Cerró los ojos y la imagen de su padre desapareció y llegaron hasta su cabeza  los gritos, el llanto, la desesperación y las oscuras imágenes de  otras chicas mientras eran violadas en  la lavandería, en la habitación, en los baños, en los pasillos y en los oscuros rincones de ese lugar lleno de monjas, sacerdotes y civiles que siempre deambulaban por esas paredes frías y húmedas necesitando un cuerpo donde “descargar las ansias”. Nuevamente se llevó la mano al estómago y sintió a su bebé moviéndose dentro. Trató de llorar, pero sus ojos se habían secado después de  inundarse la segunda vez que el hombre  que se llevaba la ropa, le abrió  las piernas y depositó en ella su semilla. Y cuando el sacerdote Kane, que visitaba a las monjas una vez al mes, le dijo que ella sería una de sus preferidas, las lágrimas se fueron para siempre.
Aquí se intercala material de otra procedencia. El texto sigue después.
/-- SLIVER_JOB: the entry taken is checked and starts on every active core of its leaves (R216–R222, R405). A job on a line path
first compares its epochs (R52). -/
def startSliver (s : State) (h : Nat) : State :=
  let r := hudOf s h
  match r.taken with
  | none => s
  | some (ctx, desc, kind, child) =>
    if kind ≠ 1 ∨ r.rom.isEmpty = false ∨ r.group.isEmpty = false then s
    else
      let b := unitRead s desc 64
      let parts := takenParts s h false ⟨h, 0, fieldLE b 8 4, 0, 0⟩ child
      let j := newJob s h 1 ctx desc child (parts.map (·.leaf)) b
      let leaves := parts.filterMap (fun x => findHuddle s.fab.plan x.leaf)
      let jl := { j with huddle := ((leaves.head?).map (·.id)).getD h,
                         bytes := if rangeOk s desc 64 false then b else [] }
      if poisoned s desc 64 then
        match (linesOf desc 64).find? (fun l => s.mem.poison.contains l) with
        | some l =>
          let s1 := memUncorr s l (((leaves.head?).map (fun x => readerOf x 1)).getD 59)
          endAtStart s1 h (if poisoned s (desc + 0x30) 8 then { jl with bytes := [] } else jl) stMEMERROR true
        | none => s
      else
        match slvCheck s leaves b parts.length with
        | some code => endAtStart s h jl code (code = stNOCORES)
        | none =>
        match argsPoison s jl with
        | some l => endAtStart (memUncorr s l (((leaves.head?).map (fun x => readerOf x 1)).getD 59)) h jl stMEMERROR true
        | none =>
          let many := decide (1 < parts.length)
          let x := segEpoch s j
          let js := (parts.zip (List.range parts.length)).filterMap (fun p =>
            (findHuddle s.fab.plan p.1.leaf).map (fun y =>
              withVariant s { x.2 with huddle := y.id, rowLo := p.1.rowLo, rowN := p.1.rowN,
                                       child := if many then p.2 else 0 } y))
          js.foldl loadCores (startGroup x.1 h js)

/-- SLIVER_JOB. -/
def execSliverJob (huddle : Byte) (s : State) : Out := .next (startSliver s huddle.toNat)

/-! ## Reduction (R223–R226) -/

/-- A list folded from left to right, empty lists giving nothing. -/
def foldRed (op : Nat) : List (List Nat) → List Nat
  | [] => []
  | x :: r => r.foldl (redList op) x

/-- One level of PAIR: adjacent results combine, an unpaired last one passes up. -/
def pairLevel (op : Nat) : List (List Nat) → List (List Nat)
  | a :: b :: r => redList op a b :: pairLevel op r
  | l => l

/-- PAIR over at most 2^n results. -/
def pairRed (op : Nat) : Nat → List (List Nat) → List Nat
  | 0, l => (l.head?).getD []
  | n + 1, l => pairRed op n (pairLevel op l)

/-- HIER: each squad's cores, then each team's squads, then the teams (R223). -/
def hierRed (s : State) (op : Nat) (cores : List Nat) : List Nat :=
  let part (l : Nat) := (coreOf s l).partialWords
  let squads := (cores.map (· / 16)).eraseDups
  let teams := (squads.map (· / 16)).eraseDups
  foldRed op (teams.map (fun t => foldRed op ((squads.filter (fun q => q / 16 == t)).map (fun q =>
    foldRed op ((cores.filter (fun l => l / 16 == q)).map part)))))

/-- The result of a job's reduction. -/
def reduction (s : State) (j : Job) : List Nat :=
  match s.fab.plan.trees[j.treeIx]? with
  | none => []
  | some t => if t.shape = 0 then hierRed s t.op j.cores
    else pairRed t.op 12 (j.cores.map (fun l => (coreOf s l).partialWords))

/-- A sliver job reduces: REDUCE with contributions (R217). -/
def reduces (j : Job) : Bool := bit (fieldLE j.bytes 1 1) 0 && redElems j != 0

/-- Every core of a job has executed END. -/
def coresEnded (s : State) (j : Job) : Bool := j.cores.all (fun l => (coreOf s l).ended)

/-- REDUCTION_DONE: once every core has ended, the result is written for this leaf's child position, and the leaf's job is
ready to end (R220, R226); a result address that a plan switch has put outside ends the job RANGE (R217, R390). (DESIGN CHOICE,
assumption 107; DEDUCED, assumption 153.) -/
def reductionDone (s : State) (leaf : Nat) : State :=
  let h := topOf s.fab.plan leaf
  match (hudOf s h).group.find? (fun j => j.huddle == leaf && j.kind == 1) with
  | none => s
  | some j =>
    if reduces j && coresEnded s j && !j.reduced then
      let a := fieldLE j.bytes 0x18 8 + j.child * fieldLE j.bytes 0x20 4
      if rangeOk s a (4 * redElems j) true then
        let s1 := jobWrite s a ((reduction s j).flatMap (leBytes 4))
        endLeafOk (setJob s1 h { j with reduced := true }) h { j with reduced := true }
      else coreEnds s h stRANGE
    else s

/-- A list job runs on a leaf. -/
def runsOn (leaf : Nat) (s : State) : Bool := (hudOf s (topOf s.fab.plan leaf)).group.any (fun j => j.huddle == leaf)

/-- REDUCTION_DONE. -/
def execReductionDone (huddle : Byte) (s : State) : Out :=
  .next (underOld s (runsOn huddle.toNat) (fun s => reductionDone s huddle.toNat))

/-! ## Benching and substitution (R235–R243) -/

/-- The state of a squad replaced. -/
def setSquad (s : State) (q : Nat) (x : Squad) : State :=
  { s with slv := { s.slv with squads := Map.set s.slv.squads q x } }

/-- The logical core that a physical slot carries. -/
def logicalOf (x : Squad) (p : Nat) : Option Nat :=
  if x.lost then none
  else if p = 16 then x.sub
  else if x.sub = some p ∨ x.off = some p then none else some p

/-- A core is benched at its detection: marked and logged; the mapping change waits for the Whistle (R238). (DEDUCED, assumption 106.) -/
def benchSlot (s : State) (q p cause : Nat) : State :=
  let x := squadOf s q
  if x.bench.testBit p then s
  else
    let lcn := match logicalOf x p with | some k => q * 16 + k | none => 0xFFFF
    let s1 := setSquad s q { x with bench := x.bench ||| 2 ^ p, fenced := setInsert x.fenced p }
    logEvent (slvEvent (scoutDrop s1 [lcn]) 0) 0x21 6 WARN (arg1 q ++ arg1 p ++ arg1 cause ++ argN 2 lcn)

/-- The leaf that owns a squad in the plan in force. -/
def squadOwner (s : State) (q : Nat) : Option Huddle :=
  if s.fab.inForce then s.fab.plan.huddles.find? (fun h => !h.composite && decide (h.squadFirst ≤ q) && decide (q < h.squadFirst + h.squadCount))
  else none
La madre Constanza entró  por el pasillo que comunicaba la lavandería con la habitación donde ese médico,  de aspecto poco agradable, revisaba a las niñas como ella. Y que a veces, mientras  hacía su labor, la mano se le perdía en el corpiño de la paciente o entre sus piernas.
Los ojos secos de Jane bajaron la vista y caminó unos pasos atrás hasta que su espalda tocó la fría pared: “Debes seguir tu trabajo en la lavandería, lo que pasó en el comedor no es nada, el médico no puede verte en este momento”, ordenó la monja.
-           Sí,  madre – dijo  Jane y caminó en silencio tras esa mujer gorda  de rostro amable, pero que era severa con los castigos e inconmovible cuando alguna de las niñas no obedecía sus órdenes.